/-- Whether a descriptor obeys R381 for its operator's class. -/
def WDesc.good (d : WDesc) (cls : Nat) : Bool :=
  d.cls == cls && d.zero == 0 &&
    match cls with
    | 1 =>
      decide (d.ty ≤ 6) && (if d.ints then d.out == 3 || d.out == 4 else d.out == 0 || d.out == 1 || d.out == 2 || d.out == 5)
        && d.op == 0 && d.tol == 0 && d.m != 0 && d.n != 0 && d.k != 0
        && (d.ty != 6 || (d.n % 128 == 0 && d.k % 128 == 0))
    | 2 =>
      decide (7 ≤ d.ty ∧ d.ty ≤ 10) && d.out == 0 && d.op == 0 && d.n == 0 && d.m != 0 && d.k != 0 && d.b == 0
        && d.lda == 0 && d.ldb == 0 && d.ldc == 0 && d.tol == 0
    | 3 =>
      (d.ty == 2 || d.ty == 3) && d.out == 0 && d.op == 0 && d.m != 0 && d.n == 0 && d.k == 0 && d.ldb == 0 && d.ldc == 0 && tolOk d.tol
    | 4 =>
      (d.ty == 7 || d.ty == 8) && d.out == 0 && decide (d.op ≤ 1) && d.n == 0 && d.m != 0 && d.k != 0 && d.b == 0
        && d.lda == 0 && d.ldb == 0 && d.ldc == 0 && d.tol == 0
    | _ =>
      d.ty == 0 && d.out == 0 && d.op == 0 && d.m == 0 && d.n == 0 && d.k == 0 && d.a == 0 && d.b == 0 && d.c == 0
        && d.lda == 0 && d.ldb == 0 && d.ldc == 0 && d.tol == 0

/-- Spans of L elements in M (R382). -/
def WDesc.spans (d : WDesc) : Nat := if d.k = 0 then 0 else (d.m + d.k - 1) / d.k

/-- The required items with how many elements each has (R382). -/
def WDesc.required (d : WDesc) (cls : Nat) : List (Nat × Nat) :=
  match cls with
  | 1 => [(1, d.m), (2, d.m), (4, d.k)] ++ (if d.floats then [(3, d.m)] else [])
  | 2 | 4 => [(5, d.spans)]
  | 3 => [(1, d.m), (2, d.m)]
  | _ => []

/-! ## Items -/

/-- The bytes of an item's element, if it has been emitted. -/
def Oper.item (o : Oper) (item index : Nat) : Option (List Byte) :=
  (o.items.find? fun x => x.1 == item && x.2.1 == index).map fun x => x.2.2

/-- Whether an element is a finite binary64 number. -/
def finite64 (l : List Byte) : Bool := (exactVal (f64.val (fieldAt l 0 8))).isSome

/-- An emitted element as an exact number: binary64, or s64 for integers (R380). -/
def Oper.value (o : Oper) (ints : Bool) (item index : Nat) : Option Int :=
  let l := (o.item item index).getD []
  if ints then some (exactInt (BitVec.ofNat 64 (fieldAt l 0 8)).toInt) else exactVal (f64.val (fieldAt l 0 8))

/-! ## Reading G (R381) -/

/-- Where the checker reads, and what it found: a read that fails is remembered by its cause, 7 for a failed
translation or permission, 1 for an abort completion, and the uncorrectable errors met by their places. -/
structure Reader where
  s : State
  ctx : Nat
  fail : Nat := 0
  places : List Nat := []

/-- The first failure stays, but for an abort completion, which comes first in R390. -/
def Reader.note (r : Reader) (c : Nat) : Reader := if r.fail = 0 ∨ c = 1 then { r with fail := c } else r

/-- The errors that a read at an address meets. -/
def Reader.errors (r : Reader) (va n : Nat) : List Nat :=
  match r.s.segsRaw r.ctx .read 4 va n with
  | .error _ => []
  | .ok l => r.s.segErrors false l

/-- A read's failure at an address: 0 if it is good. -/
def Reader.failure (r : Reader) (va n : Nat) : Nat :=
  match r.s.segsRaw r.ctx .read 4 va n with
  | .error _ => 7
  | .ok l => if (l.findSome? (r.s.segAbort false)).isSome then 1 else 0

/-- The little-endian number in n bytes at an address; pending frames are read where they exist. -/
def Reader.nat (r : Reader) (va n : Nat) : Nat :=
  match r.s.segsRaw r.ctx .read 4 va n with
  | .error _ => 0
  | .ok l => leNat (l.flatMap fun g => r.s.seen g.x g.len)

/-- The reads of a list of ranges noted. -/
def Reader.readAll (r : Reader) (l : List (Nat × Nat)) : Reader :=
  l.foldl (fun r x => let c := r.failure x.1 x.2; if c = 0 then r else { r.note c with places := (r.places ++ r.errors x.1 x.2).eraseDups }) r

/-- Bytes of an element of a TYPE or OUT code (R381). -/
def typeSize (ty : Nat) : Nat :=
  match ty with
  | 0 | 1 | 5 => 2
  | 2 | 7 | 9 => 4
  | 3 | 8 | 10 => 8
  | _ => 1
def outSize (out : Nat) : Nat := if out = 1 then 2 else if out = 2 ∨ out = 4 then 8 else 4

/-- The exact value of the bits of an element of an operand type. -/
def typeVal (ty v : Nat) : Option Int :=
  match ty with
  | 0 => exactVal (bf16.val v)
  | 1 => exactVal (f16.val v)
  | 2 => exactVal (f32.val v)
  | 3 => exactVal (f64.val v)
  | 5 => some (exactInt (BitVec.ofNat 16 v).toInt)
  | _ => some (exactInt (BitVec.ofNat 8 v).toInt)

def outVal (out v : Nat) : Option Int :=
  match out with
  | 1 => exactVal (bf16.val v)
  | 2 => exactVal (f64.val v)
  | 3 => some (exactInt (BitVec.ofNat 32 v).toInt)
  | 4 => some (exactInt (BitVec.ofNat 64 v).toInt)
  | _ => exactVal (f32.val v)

WORK INSTRUCTION |
Set every entry down verbatim.

SOLUTION BELOW |
/-- Whether a descriptor obeys R381 for its operator's class. -/
def WDesc.good (d : WDesc) (cls : Nat) : Bool :=
  d.cls == cls && d.zero == 0 &&
    match cls with
    | 1 =>
      decide (d.ty ≤ 6) && (if d.ints then d.out == 3 || d.out == 4 else d.out == 0 || d.out == 1 || d.out == 2 || d.out == 5)
        && d.op == 0 && d.tol == 0 && d.m != 0 && d.n != 0 && d.k != 0
        && (d.ty != 6 || (d.n % 128 == 0 && d.k % 128 == 0))
    | 2 =>
      decide (7 ≤ d.ty ∧ d.ty ≤ 10) && d.out == 0 && d.op == 0 && d.n == 0 && d.m != 0 && d.k != 0 && d.b == 0
        && d.lda == 0 && d.ldb == 0 && d.ldc == 0 && d.tol == 0
    | 3 =>
      (d.ty == 2 || d.ty == 3) && d.out == 0 && d.op == 0 && d.m != 0 && d.n == 0 && d.k == 0 && d.ldb == 0 && d.ldc == 0 && tolOk d.tol
    | 4 =>
      (d.ty == 7 || d.ty == 8) && d.out == 0 && decide (d.op ≤ 1) && d.n == 0 && d.m != 0 && d.k != 0 && d.b == 0
        && d.lda == 0 && d.ldb == 0 && d.ldc == 0 && d.tol == 0
    | _ =>
      d.ty == 0 && d.out == 0 && d.op == 0 && d.m == 0 && d.n == 0 && d.k == 0 && d.a == 0 && d.b == 0 && d.c == 0
        && d.lda == 0 && d.ldb == 0 && d.ldc == 0 && d.tol == 0

/-- Spans of L elements in M (R382). -/
def WDesc.spans (d : WDesc) : Nat := if d.k = 0 then 0 else (d.m + d.k - 1) / d.k

/-- The required items with how many elements each has (R382). -/
def WDesc.required (d : WDesc) (cls : Nat) : List (Nat × Nat) :=
  match cls with
  | 1 => [(1, d.m), (2, d.m), (4, d.k)] ++ (if d.floats then [(3, d.m)] else [])
  | 2 | 4 => [(5, d.spans)]
  | 3 => [(1, d.m), (2, d.m)]
  | _ => []

/-! ## Items -/

/-- The bytes of an item's element, if it has been emitted. -/
def Oper.item (o : Oper) (item index : Nat) : Option (List Byte) :=
  (o.items.find? fun x => x.1 == item && x.2.1 == index).map fun x => x.2.2

/-- Whether an element is a finite binary64 number. -/
def finite64 (l : List Byte) : Bool := (exactVal (f64.val (fieldAt l 0 8))).isSome

/-- An emitted element as an exact number: binary64, or s64 for integers (R380). -/
def Oper.value (o : Oper) (ints : Bool) (item index : Nat) : Option Int :=
  let l := (o.item item index).getD []
  if ints then some (exactInt (BitVec.ofNat 64 (fieldAt l 0 8)).toInt) else exactVal (f64.val (fieldAt l 0 8))

/-! ## Reading G (R381) -/

/-- Where the checker reads, and what it found: a read that fails is remembered by its cause, 7 for a failed
translation or permission, 1 for an abort completion, and the uncorrectable errors met by their places. -/
structure Reader where
  s : State
  ctx : Nat
  fail : Nat := 0
  places : List Nat := []

/-- The first failure stays, but for an abort completion, which comes first in R390. -/
def Reader.note (r : Reader) (c : Nat) : Reader := if r.fail = 0 ∨ c = 1 then { r with fail := c } else r

/-- The errors that a read at an address meets. -/
def Reader.errors (r : Reader) (va n : Nat) : List Nat :=
  match r.s.segsRaw r.ctx .read 4 va n with
  | .error _ => []
  | .ok l => r.s.segErrors false l

/-- A read's failure at an address: 0 if it is good. -/
def Reader.failure (r : Reader) (va n : Nat) : Nat :=
  match r.s.segsRaw r.ctx .read 4 va n with
  | .error _ => 7
  | .ok l => if (l.findSome? (r.s.segAbort false)).isSome then 1 else 0

/-- The little-endian number in n bytes at an address; pending frames are read where they exist. -/
def Reader.nat (r : Reader) (va n : Nat) : Nat :=
  match r.s.segsRaw r.ctx .read 4 va n with
  | .error _ => 0
  | .ok l => leNat (l.flatMap fun g => r.s.seen g.x g.len)

/-- The reads of a list of ranges noted. -/
def Reader.readAll (r : Reader) (l : List (Nat × Nat)) : Reader :=
  l.foldl (fun r x => let c := r.failure x.1 x.2; if c = 0 then r else { r.note c with places := (r.places ++ r.errors x.1 x.2).eraseDups }) r

/-- Bytes of an element of a TYPE or OUT code (R381). -/
def typeSize (ty : Nat) : Nat :=
  match ty with
  | 0 | 1 | 5 => 2
  | 2 | 7 | 9 => 4
  | 3 | 8 | 10 => 8
  | _ => 1
def outSize (out : Nat) : Nat := if out = 1 then 2 else if out = 2 ∨ out = 4 then 8 else 4

/-- The exact value of the bits of an element of an operand type. -/
def typeVal (ty v : Nat) : Option Int :=
  match ty with
  | 0 => exactVal (bf16.val v)
  | 1 => exactVal (f16.val v)
  | 2 => exactVal (f32.val v)
  | 3 => exactVal (f64.val v)
  | 5 => some (exactInt (BitVec.ofNat 16 v).toInt)
  | _ => some (exactInt (BitVec.ofNat 8 v).toInt)

def outVal (out v : Nat) : Option Int :=
  match out with
  | 1 => exactVal (bf16.val v)
  | 2 => exactVal (f64.val v)
  | 3 => some (exactInt (BitVec.ofNat 32 v).toInt)
  | 4 => some (exactInt (BitVec.ofNat 64 v).toInt)
  | _ => exactVal (f32.val v)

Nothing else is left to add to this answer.